Prompt:
Produce as output only the lines below starting at the line with "match s.variant with" and continuing through the line with "(w.extentBase, 64 * w.extents.length)", each one exactly as written.

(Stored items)
-- ==== Sys2Proof/Machine/Windows.lean ====
section
/-! DEFINITION. Resolving an access (R292, R293, R306), the translation caches (R300, R301), the accessed and dirty marks (R302,
R303), the window-table region (R305), and invalidations (R297). -/
namespace Sys2Proof.Machine

open Sys2Proof

/-! ### The window-table region (R305) -/

/-- Region size in MiB. -/
def State.regionMib (s : State) : Nat :=
  match s.variant with
  | .AX => 2048
  | .LX => 1024
  | .TX => 0

def slotKey (domain id : Nat) : Nat := domain * 2 ^ 24 + id

/-- Bytes of one extent's dirty bitmap (R304). -/
def bitmapBytes (length : Nat) : Nat := ceilDiv (ceilDiv (ceilDiv length 65536) 8) 64 * 64

/-- What a window occupies beside its slot: its extents, and their bitmaps. -/
def Window.allocs (w : Window) : List (Nat × Nat) :=
  if w.valid then
    (w.extentBase, 64 * w.extents.length)
      :: w.extents.filterMap fun e => e.bitmap.map fun b => (b.1, bitmapBytes e.length)
  else []

/-- Every allocated piece of the region, as offset and length. -/
def WU.allocs (w : WU) : List (Nat × Nat) :=
  (w.domains.map fun d => (d.2.base, 64 * 2 ^ d.2.log2Ids)) ++ w.slots.flatMap fun x => x.2.allocs

/-- Lowest offset at or above `at_` where `size` bytes are free. -/
def firstFit (allocs : List (Nat × Nat)) (size : Nat) : (fuel from_ : Nat) → Nat
  | 0, o => o
  | n + 1, o =>
    match allocs.find? fun a => decide (o < a.1 + a.2 ∧ a.1 < o + size) with
    | some a => firstFit allocs size n (a.1 + a.2)
    | none => o

/-- Allocate from the region; none where no free piece is large enough. -/
def State.allocate (s : State) (extra : List (Nat × Nat)) (size : Nat) : Option Nat :=
  let l := extra ++ s.wu.allocs
  let o := firstFit l size (l.length + 1) 0
  if o + size ≤ s.regionMib * 1048576 then some o else none

/-- WU_REGION_FREE. -/
def State.regionFreeKib (s : State) : Nat := (s.regionMib * 1048576 - sumNat (s.wu.allocs.map (·.2))) / 1024

/-- A context-store address of the region. -/
def regionAddr (offset : Nat) : Nat := Config.windowRegionBase % 2 ^ 32 * 1048576 + offset

/-! ### Register regions of the FN6400 (R222, R306) -/

/-- The BARs of every function: base and length. -/
def State.bars (s : State) : List (Nat × Nat) :=
  s.fns.flatMap fun f =>
    let x := f.2
    let vf := (s.att x.att).vfBar
    if x.vf = 0 then
      (if x.bar0 = 0 then [] else [(x.bar0, 67108864)]) ++ (if x.bar2 = 0 then [] else [(x.bar2, 131072)])
    else if vf = 0 then [] else [(vf + (x.vf - 1) * 131072, 131072)]

def State.hitsBar (s : State) (p : Nat × Nat) : Bool :=
  s.bars.any fun b => decide (p.1 < b.1 + b.2 ∧ b.1 < p.1 + p.2)

/-! ### Caches (R300, R301) -/

/-- The Baler's translation cache. -/
def clientBALER : Nat := 33

def cacheWindows (client : Nat) : Nat := if client < 32 then 4096 else 1024
def cacheExtents (client : Nat) : Nat := if client < 32 then 16384 else 4096

/-- A lookup treats what was recorded two or more frames ago as a miss. -/
def State.fresh (s : State) (frame : Nat) : Bool := decide (s.frame < frame + 2)

def WU.countMiss (w : WU) (client : Nat) : WU := { w with misses := Tbl.put w.misses client (Tbl.getD w.misses client 0 + 1) }

def Cached.is (c : Cached) (client domain id : Nat) : Bool := c.client == client && c.domain == domain && c.id == id

/-- Drop the first entry of a client that satisfies `f`. -/
def WU.dropOldest (w : WU) (client : Nat) (f : Cached → Bool) : WU :=
  match w.cache.find? fun c => c.client == client && f c with
  | some c => { w with cache := w.cache.filter fun x => !x.is client c.domain c.id }
  | none => w

/-- A client beyond its capacity drops its oldest entry, or the oldest that holds extents (R300). -/
def WU.trim (w : WU) (client : Nat) : WU :=
  let mine := fun (w : WU) => w.cache.filter fun c => c.client == client
  let w := if cacheWindows client < (mine w).length then w.dropOldest client fun _ => true else w
  if cacheExtents client < sumNat ((mine w).map fun c => c.extents.length) then w.dropOldest client fun c => !c.extents.isEmpty else w

def WU.entry? (w : WU) (client domain id : Nat) : Option Cached := w.cache.find? fun c => c.is client domain id

def WU.setEntry (w : WU) (c : Cached) : WU :=
  (({ w with cache := (w.cache.filter fun x => !x.is c.client c.domain c.id) ++ [c] } : WU)).trim c.client

/-- A window entry walked anew: extents of the client's earlier copy that have not aged stay as they were (R300, R301). -/
def State.rewalk (s : State) (client domain id : Nat) (w : Window) : Cached :=
  let blank : Cached := { client := client, domain := domain, id := id, window := w, frame := s.frame, extents := [] }
  match s.wu.entry? client domain id with
  | some c =>
    if c.window.gen = w.gen then
      let kept := c.extents.filter fun e => s.fresh e.2
      let exts := w.extents.mapIdx fun i e => if Tbl.has kept i then c.window.extents.getD i e else e
      { blank with window := { w with extents := exts }, extents := kept }
    else blank
  | none => blank

/-- The client's copy of an entry, walked where it is missing or aged; the table's entry where it is not valid. -/
def State.lookup (s : State) (client domain id : Nat) : State × Option Cached :=
  let held := (s.wu.entry? client domain id).filter fun c => s.fresh c.frame
  match held with
  | some c => (s, some c)
  | none =>
    let s := ({ s with wu := s.wu.countMiss client } : State).tally 0x400020
    match Tbl.get? s.wu.slots (slotKey domain id) with
    | some w =>
      if w.valid then
        let c := s.rewalk client domain id w
        ({ s with wu := s.wu.setEntry c }, some c)
      else (s, none)
    | none => (s, none)

/-- Extent `i` is held by the client; a missing or aged one is read from the table. -/
def State.holdExtent (s : State) (c : Cached) (i : Nat) : State × Cached :=
  let held := match Tbl.get? c.extents i with
    | some f => s.fresh f
    | none => false
  if held then (s, c)
  else
    let s := ({ s with wu := s.wu.countMiss c.client } : State).tally 0x400020
    let w : Window := match (Tbl.get? s.wu.slots (slotKey c.domain c.id)).bind fun w => w.extents[i]? with
      | some e => { c.window with extents := c.window.extents.set i e }
      | none => c.window
    let c := { c with window := w, extents := Tbl.put c.extents i s.frame }
    ({ s with wu := s.wu.setEntry c }, c)

/-! ### Resolving (R292, R293) -/

/-- What an access asks for: the bit of the right in the flags byte. -/
inductive Need where
  | read | write | atomic
  deriving DecidableEq, Repr

def Need.bit : Need → Nat
  | .read => 1 | .write => 2 | .atomic => 3

/-- Indices of the extents that n bytes at offset o touch. -/
def Window.touched (w : Window) (o n : Nat) : List Nat :=
  (List.range w.extents.length).filter fun i =>
    match w.extents[i]? with
    | some e => decide (o < e.offset + e.length ∧ e.offset < o + n)
    | none => false

/-- The pieces of n bytes at offset o: IOVA and length, split at extents (R293). -/
def Window.pieces (w : Window) (o n : Nat) : List (Nat × Nat) :=
  w.extents.filterMap fun e =>
    let lo := maxN o e.offset
    let hi := minN (o + n) (e.offset + e.length)
    if lo < hi then some (e.iova + (lo - e.offset), hi - lo) else none

/-- Granules of an extent that n bytes at offset o touch (R303). -/
def Extent.granules (e : Extent) (o n : Nat) : List Nat :=
  let lo := maxN o e.offset - e.offset
  let hi := minN (o + n) (e.offset + e.length) - e.offset
  if lo < hi then (List.range ((hi - 1) / 65536 - lo / 65536 + 1)).map fun k => lo / 65536 + k else []

/-- Does an access of n bytes at offset o touch the extent? -/
def Extent.touches (e : Extent) (o n : Nat) : Bool := decide (o < e.offset + e.length ∧ e.offset < o + n)

/-- The marks of a write on one extent: its dirty bit, where the client finds it clear, and with dirty_track its granules' bits. -/
def Extent.mark (e : Extent) (track seen : Bool) (o n : Nat) : Extent :=
  if e.touches o n then
    { e with dirty := e.dirty || !seen,
             bitmap := if track then e.bitmap.map fun b => (b.1, (e.granules o n).foldl (fun l g => insertNat g l) b.2)
                       else e.bitmap }
  else e

/-- The marks of an access on the table's entry, the client's copy being `c` (R302, R303). -/
def Window.mark (w c : Window) (need : Need) (o n : Nat) : Window :=
  { w with accessed := w.accessed || !c.accessed,
           extents := if need = .read then w.extents
             else w.extents.mapIdx fun i e => e.mark w.dirtyTrack ((c.extents[i]?).any (·.dirty)) o n }

/-- The client's copy with the bits that the access has set (R302). -/
def Window.seen (c : Window) (need : Need) (o n : Nat) : Window :=
  { c with accessed := true,
           extents := if need = .read then c.extents
             else c.extents.map fun e => if e.touches o n then { e with dirty := true } else e }

/-- The entry as the table holds it, its marks clear. -/
def Window.clean (w : Window) : Window := { w with accessed := false, extents := w.extents.map fun e => { e with dirty := false } }

/-- Marks take effect while the entry still has the generation the client translated with; they are then set in its copy too (R302). -/
def State.marks (s : State) (client domain id gen : Nat) (need : Need) (o n : Nat) : State :=
  match Tbl.get? s.wu.slots (slotKey domain id) with
  | some w =>
    if w.valid && w.gen == gen then
      let c := match s.wu.entry? client domain id with | some c => c.window | none => w.clean
      { s with wu := { s.wu with
          slots := Tbl.put s.wu.slots (slotKey domain id) (w.mark c need o n)
          cache := s.wu.cache.map fun x => if x.is client domain id then { x with window := x.window.seen need o n } else x } }
    else s
  | none => s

Response to the exercise:
  match s.variant with
  | .AX => 2048
  | .LX => 1024
  | .TX => 0

def slotKey (domain id : Nat) : Nat := domain * 2 ^ 24 + id

/-- Bytes of one extent's dirty bitmap (R304). -/
def bitmapBytes (length : Nat) : Nat := ceilDiv (ceilDiv (ceilDiv length 65536) 8) 64 * 64

/-- What a window occupies beside its slot: its extents, and their bitmaps. -/
def Window.allocs (w : Window) : List (Nat × Nat) :=
  if w.valid then
    (w.extentBase, 64 * w.extents.length)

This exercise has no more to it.